По мнению сторонников либеральных преобразований, в любых переходных условиях рост экономического развития формирует у лю­дей новые ценности, которые, в конечном счете, так или иначе эво­люционируют к демократическим принципам и идеалам. Эту же пер­спективу отражают и такие факты, как повышение уровня образова­ния населения, развитие мирового рынка торговли, укрепление в обществе позиций средних слоев, политика международных инсти­тутов. Решение же тех проблем, которые возникают в связи с необходимостью конкретных структурных преобразований, относилось ими к качеству элитарных слоев, овладению ими консенсусными техно­логиями и к процессу формирования политической воли, т.е. тех про­блем, которые решаются за счет отбора соответствующих руководи­телей.

В то же время, оставаясь реалистами, они признавали наличие не столько авторитарных тенденций, сколько «искушений», которые вызываются объективными обстоятельствами (но которые могут быть устранены чисто субъективными методами). Как пишет, например, А. Пшеворский, «шум несогласных голосов, задержки, вызываемые обязательствами следовать процедурам, ...неотвратимо порождают не­терпение и нетерпимость в среде сторонников реформ. Сомнения, противодействия, настаивание на процедурах кажутся им симптома­ми иррациональности». Поэтому они «...обнаруживают склонность вести дело вопреки народному сопротивлению: ...подавить гласность, чтобы продолжать перестройку. А с другой стороны, поскольку бед­ствия сохраняются, доверие исчезает, управление кажется все менее компетентным, постольку рождается соблазн... сделать все прямоли­нейно, одним броском, прекратить перебранку, заменить политику администрированием, анархию дисциплиной, делать все рациональ­но...» (Prwvorski A. Democracy and the Market. Political and Economic Reform in Eastern Europe and Latin America. N.Y., 1997. P. 187, 94).
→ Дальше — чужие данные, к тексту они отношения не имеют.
/-- A query after one record that is not skipped. -/
def scanRecord (ch recno : Nat) (r : List Byte) (q : Query) : Query :=
  let q := { q with scanned := q.scanned + 1 }
  if recordPasses q.desc r then
    let q := { q with passed := q.passed + 1 }
    match q.kind with
    | .scan =>
      let o := outRecord q.desc recno r
      if q.outFull || q.resLen < 576 + q.outBytes + o.length then { q with outFull := true }
      else { q with out := q.out ++ [o], outBytes := q.outBytes + o.length }
    | .embed => { q with batches := addToBatch (batchCap q.desc) (outRecord q.desc recno r) q.batches }
    | .vsearch =>
      let key : Word64 := BitVec.ofNat 64 (if q.desc.keyOff = 0xFFFF then recno else byteField r q.desc.keyOff 8)
      (q.desc.queries.zipIdx).foldl (fun q p =>
        let sc := scoreOf q.desc (r.drop q.desc.voff) p.1
        if isNan (dec32 sc) then { q with nanScores := q.nanScores + 1 }
        else { q with cands := mapSet [] (ch * 16 + p.2)
                        ((candInsert q.desc.metric { score := sc, recno := recno, key := key } (mapGet [] q.cands (ch * 16 + p.2))).take q.desc.kch)
                        q.cands }) q
  else q

/-- A record of `n` bytes at `a` meets a bad page. -/
def meetsBad (bad : List Nat) (a n : Nat) : Bool := bad.any (fun p => a < p * 16384 + 16384 && p * 16384 < a + n)

/-- A query after granule `g` on channel `ch` with this content and these bad pages. -/
def scanGranule (ch g size : Nat) (data : Store) (bad : List Nat) (q : Query) : Query :=
  let q := { q with
    badPages := q.badPages + bad.length
    badList := (q.badList ++ bad.map (fun p => BitVec.ofNat 64 (g + p * 2 ^ 40))).take 64 }
  (List.range (recsPerGranule q.desc)).foldl (fun q i =>
    let recno := g * recsPerGranule q.desc + i
    if recno < q.desc.firstRec || recEnd q.desc size ≤ recno || meetsBad bad (i * q.desc.rlen) q.desc.rlen then q
    else scanRecord ch recno (storeRead data (i * q.desc.rlen) q.desc.rlen) q) q

/-! ### The result (Table 9-4) -/

def summaryBytes (q : Query) : List Byte :=
  leBytes 8 q.scanned ++ leBytes 8 q.passed ++ leBytes 8 q.nanScores ++ leBytes 4 q.badPages ++ leBytes 2 q.badList.length ++ zeros 2 ++
  leBytes 8 (if q.kind = .scan then q.outBytes else 0) ++ zeros 24 ++ padTo 512 (q.badList.flatMap (fun w => leBytes 8 w.toNat))

/-- Entries after the summary. -/
def resultEntries (q : Query) : List Byte :=
  match q.kind with
  | .scan => q.out.flatten
  | .vsearch =>
    (List.range q.desc.nq).flatMap (fun i =>
      let l := mergeCands q i
      (List.range q.desc.k).flatMap (fun j => candEntry q.desc.wide l[j]?))
  | .embed => []

/-- The query's completion: RESULT_FULL, or SUCCESS with MEDIA_SKIPPED when pages were bad (R297, R302). -/
def queryStatus (q : Query) : Status :=
  if q.kind = .scan && q.outFull then stResultFull (q.passed % 2 ^ 32)
  else { stSuccess (if q.kind = .embed then q.passed else 576 + (resultEntries q).length) (if q.kind = .embed then 0 else q.badPages) 0 with
         qual := if q.badPages = 0 then 0 else 2 }

/-- Bytes for the host with these code words replaced by zeros (R312). -/
def zeroWords (bs : List Byte) (ws : List Nat) : List Byte :=
  ws.foldl (fun bs w => bs.take (64 * w) ++ zeros (min 64 (bs.length - 64 * w)) ++ bs.drop (64 * w + 64)) bs

/-- Finish a query: its answer is written from staging to the buffer and its slot is free; the command completes when the last write has been
issued. -/
def finishQuery (slot : Nat) (q : Query) (s : State) : State :=
  let s := { s with scan := { s.scan with slots := mapDel slot s.scan.slots } }
  match cmdOf s q.tag with
  | none => s
  | some c =>
    let bs := summaryBytes q ++ resultEntries q
    let bad := (meetStaging c 0 bs.length).poison.filter (· < ceilDiv bs.length 64)
    reply c q.resOff (zeroWords bs bad) (match bad with
      | [] => queryStatus q
      | w :: _ => stMediaError (q.resOff + 64 * w) bad.length) (logStaging c 0 bs.length s)

end Sys2Proof.Machine
end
В противоположность либералам консерваторы полагают, что про­изошедшие в мире изменения, напротив, усиливают перспективы авторитаризма. Это вызвано тем, что усиление влияния цивилизационных факторов в переходных преобразованиях способствует нарас­танию политических форм защиты собственных ценностей и ведет к столкновению с Западом и его моделью модернизации. При этом ре­ально большинство стран продолжает жить при авторитарных режи­мах, когда отсутствие сильных классов, способных задать демократи­ческие ориентиры, и социальная гетерогенность неизменно способ­ствуют усилению роли авторитарного центра. Поэтому ни одно молодое государство не способно решить конфликт между укреплением де­мократии и экономическим ростом. Вынужденные вкладывать сред­ства в структурную перестройку экономики, а не в потребление, демократические режимы проигрывают борьбу за симпатии населения и тем самым снижают свою легитимность. Поэтому, считают консер­ваторы, мир находится на границе эпохи отката демократий, когда оказывается возможным установление этнических, религиозно-фундаменталистских, популистских, коммунистических и прочих дикта­тур. Поэтому в современных условиях развивающимся государствам необходима «ориентация на развитие», а не на демократию.